The screen hangs in an opening that’s five feet high and six wide, and features opaque white polycarbonate in the frame that allows the shadows of the bamboo to provide interesting shadows on long, sunny afternoons.
The style of the screen is a little more overtly Japanese than where I’m in my life stylistically right now, and comes from a time when I was exploring Asian influenced craftsman designs as I was trying to improve my woodworking skills. (There’s a whole bedroom in the house that features similar woodwork.)
The materials are redwood for the frame and polycarbonate for the “windows.” The whole assembly was made with no tools more specialized than a hand-held circular saw and router. Everything is held together with screws, pegs, caulk and an unspeakable amount of waterproof glue.
July 27 2009 | Categories: gardening • landscape design • my garden | Tags: hardscape • screening | 7 Comments »

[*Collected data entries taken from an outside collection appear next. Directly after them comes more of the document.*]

/-! ### Errors (Tables REL-1, REL-6) -/

/-- Error classes (Table REL-1). -/
inductive ErrClass where
  /-- CORRECTED. -/
  | corrected
  /-- CONTAINED. -/
  | contained
  /-- FATAL. -/
  | fatal
  /-- EVENT. -/
  | event
  deriving DecidableEq, Repr

/-- An error entry (Table REL-6). -/
structure ErrEntry where
  /-- STEP. -/
  step : BitVec 64 := 0
  /-- CODE of Table REL-7. -/
  code : Nat := 0
  /-- CLASS. -/
  cls : ErrClass := .event
  /-- PART; 0 in a chip-log entry. -/
  part : Nat := 0
  /-- CHIP. -/
  chip : Bool := false
  /-- SRC of Table REL-4. -/
  src : Nat := 0
  /-- AUX. -/
  aux : Nat := 0
  /-- INFO0. -/
  info0 : Nat := 0
  /-- INFO1. -/
  info1 : Nat := 0
  deriving DecidableEq, Repr

/-! ### The security unit's non-volatile store and the fuses (R387, R378) -/

/-- Life-cycle states (Table SEC-9). -/
inductive LifeCycle where
  /-- 0b000. -/
  | blank
  /-- 0b001. -/
  | provisioned
  /-- 0b010. -/
  | operational
  /-- 0b011. -/
  | service
  /-- 0b100. -/
  | retired
  deriving DecidableEq, Repr

/-- The RWL fields, as registers and as the provisioning record keeps them (R387, R446, R370). -/
structure Rwl where
  /-- COORD_SRC. -/
  coordSrc : Bool := false
  /-- TH_THROTTLE, 0.1 °C. -/
  thThrottle : BitVec 11 := 0x41A
  /-- TH_TRIP, 0.1 °C. -/
  thTrip : BitVec 11 := 0x4B0
  deriving DecidableEq, Repr

/-- Fuses and the non-volatile store. No reset changes it but what a rule names. -/
structure Nv where
  /-- IDSER (Table SEC-4). -/
  idser : Word := 0
  /-- IDKEY, the private key; none once RETIRE has destroyed it. -/
  idkey : Option (BitVec 384) := some 1
  /-- IDPUB, the uncompressed public point. -/
  idpub : List Byte := []
  /-- SHA-384 of IDPUB, fused (SEC_IDDIG_DATA). -/
  iddig : List Byte := []
  /-- ID_PEN. -/
  pen : Word := 0
  /-- Endpoint UUID (R405). -/
  uuid : BitVec 128 := 0
  /-- The certificate chain of slot 0 (Table SEC-5). -/
  chain : List Byte := []
  /-- SHA-384 of the Fuholt firmware signing key, fused (R402). -/
  fwKeyHash : List Byte := []
  /-- The signing key's public point, whose hash is fused. -/
  fwKey : List Byte := []
  /-- Blown bypass fuses: array 4 × core + array, and physical column. -/
  bypass : List (Fin 256 × Fin 32) := []
  /-- Life-cycle state. -/
  lc : LifeCycle := .blank
  /-- The provisioning record, when there is one. -/
  prov : Option Rwl := none
  /-- Count of provisioning records written, the monotonic counter of R387. -/
  provCount : Nat := 0
  /-- Autumn wipes since manufacture, saturating at 0xFFFE. -/
  wipes : Nat := 0
  /-- SVN_MIN (R403). -/
  svnMin : Nat := 0
  /-- First value of the image counter beyond the reserved block (R237). -/
  imgReserved : Nat := 0
  /-- The last fatal entry (R432). -/
  lastFatal : Option ErrEntry := none
  deriving DecidableEq, Repr

/-! ### Control core (chapter CTRL) -/

/-- A firmware image that verified: the header fields of Table CTRL-2 the chip uses. -/
structure FwImage where
  /-- FWVER. -/
  fwver : Word := 0
  /-- SVN. -/
  svn : Nat := 0
  /-- ABI. -/
  abi : Nat := 0
  /-- SHA-384 of the image (Table SEC-8, index 2). -/
  digest : List Byte := []
  deriving DecidableEq, Repr

/-- State of the image slot (SLOTST of Table CTRL-13). -/
inductive SlotSt where
  /-- 0b00. -/
  | empty
  /-- 0b01. -/
  | staging
  /-- 0b10. -/
  | running
  /-- 0b11. -/
  | pending
  deriving DecidableEq, Repr

/-- A management response (Tables CTRL-3, CTRL-4): status code and body. -/
structure MgmtRsp where
  /-- CMD. -/
  cmd : Nat := 0
  /-- SEQ. -/
  seq : BitVec 16 := 0
  /-- STATUS. -/
  status : Nat := 0
  /-- Body bytes. -/
  body : List Byte := []
  deriving DecidableEq, Repr

/-- A command answered PENDING, with what its completion needs (R407). -/
inductive PendWork where
  /-- FW_END. -/
  | fwEnd
  /-- A life-cycle transition to the state. -/
  | transition (dest : LifeCycle)
  /-- SLICE_ADMIT: length and digest of the plan. -/
  | sliceAdmit (len : Nat) (digest : List Byte)
  /-- PROG_LOAD: slot, length, digest. -/
  | progLoad (slot : PSlot) (len : Nat) (digest : List Byte)
  /-- PRESET of a partition by the operator. -/
  | preset (part : Part)
  /-- SELFTEST with its core mask. -/
  | selftest (mask : BitVec 64)
  deriving DecidableEq, Repr

/-- The control core (Tables CTRL-1, CTRL-13). -/
structure Cc where
  /-- BOOTPH of Table CTRL-9; 9 BOOTFAIL, 10 HALTED. -/
  bootph : Nat := 0
  /-- BOOTERR. -/
  booterr : Nat := 0
  /-- The phase-0x2 measurement of the boot ROM. -/
  romDigest : List Byte := []
  /-- The running image; none in the boot ROM. -/
  image : Option FwImage := none
  /-- Image slot state. -/
  slotSt : SlotSt := .empty
  /-- Length the staging was begun with. -/
  slotLen : Nat := 0
  /-- Digest the staging was begun with. -/
  slotDigest : List Byte := []
  /-- Bytes staged. -/
  slotBytes : Memory := []
  /-- The accepted image in the slot. -/
  slotImage : Option FwImage := none
  /-- The epoch named by FW_ACTIVATE for a pending activation. -/
  activateAt : Option (BitVec 64) := none
  /-- WDOG_T. -/
  wdogT : BitVec 31 := 0x124F80
  /-- The last write of KICK, as an extended tick. -/
  wdogKick : Nat := 0
  /-- CC_RESTART.COUNT. -/
  restarts : Nat := 0
  /-- CC_RESTART.CAUSE. -/
  restartCause : Nat := 0
  /-- Steps of the latest restarts, newest first (R400). -/
  restartSteps : List (BitVec 64) := []
  /-- A restart is replaying the journal. -/
  restarting : Bool := false
  /-- Step of the newer complete checkpoint; none before the first. -/
  ckptStep : Option (BitVec 64) := none
  /-- Step of the older complete checkpoint. -/
  ckptOld : Option (BitVec 64) := none
  /-- Area of the newer checkpoint: false A, true B. -/
  ckptArea : Bool := false
  /-- Step of the checkpoint being copied. -/
  ckptCopy : Option (BitVec 64) := none
  /-- Inputs recorded when the older complete checkpoint, the newer one and the copy in progress began (R396). -/
  ckptMarks : Nat × Nat × Nat := (0, 0, 0)
  /-- MCTP endpoint ID. -/
  eid : Byte := 0
  /-- SEQ of the last request carried out. -/
  lastSeq : BitVec 16 := 0
  /-- The response to the last request. -/
  lastRsp : MgmtRsp := {}
  /-- The incomplete command answered PENDING. -/
  pendCmd : Option (Nat × BitVec 16 × PendWork) := none
  /-- CMD, SEQ and STATUS of the last PENDING command (GET_STATUS). -/
  pendLast : Nat × BitVec 16 × Nat := (0, 0, 0)
  /-- RWL_WRITEs that came while a transition's wipe ran: SEQ, page, offset, value (Table REGS-16). -/
  rwlHeld : List (BitVec 16 × Byte × BitVec 16 × Word) := []
  deriving DecidableEq, Repr

/-! ### Security unit (chapter SEC) -/

/-- An SPDM session (R379). -/
structure Session where
  /-- Digest of the requester's leaf key. -/
  digest : List Byte := []
  /-- Mutual authentication took place. -/
  mutualOk : Bool := false
  /-- FINISH has been answered. -/
  established : Bool := false
  /-- Session key material, replaced by KEY_UPDATE. -/
  key : BitVec 256 := 0
  /-- Extended tick of the last message that keeps it alive. -/
  alive : Nat := 0
  deriving DecidableEq, Repr

/-- The security unit's volatile state (Tables SEC-4, SEC-14). -/
structure Sec where
  /-- WIPING. -/
  wiping : Bool := true
  /-- LASTWIPE: false cold reset, true transition. -/
  lastWipe : Bool := false
  /-- ZKEY. -/
  zkey : Option (BitVec 512) := none
  /-- LKEY. -/
  lkey : Option (BitVec 256) := none
  /-- Image counter: the next value to issue (R237). -/
  imgCtr : Nat := 0
  /-- Algorithms have been negotiated (R379). -/
  negotiated : Bool := false
  /-- Open sessions, by session number. -/
  sessions : Vector (Option Session) 8 := Vector.replicate 8 none
  /-- The life-cycle state to commit when the running wipe ends (R388). -/
  pendLc : Option LifeCycle := none
  deriving DecidableEq, Repr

I showed the almost-complete version of this front porch screen earlier, but that was before we applied the final stain to the wood. Here it is in the really final version.


As long as we were staining wood, we got up to the deck and attacked the railings with the same stain. It had been more than a year since we’d done it last and things had faded. You can see the before and after pretty clearly in these pictures. (This project used an oil-based stain for hardwoods. They make a water-based stain that claims to last seven years, but it ended up flaking off this oily ipe hardwood on the small project we tested it on. Total disaster. Save it for softwoods.)
How do all of you react to exterior wood that’s aged to a silver color? This project is still on the new side for us and we wanted to keep it looking as it did when we first finished it. Staining all the tops and bottoms and sides of the wood is a lot of work, though. As we get less able or motivated to keep up with details around the house, I’m sure we’ll let things assume more of a Gray Gardens look.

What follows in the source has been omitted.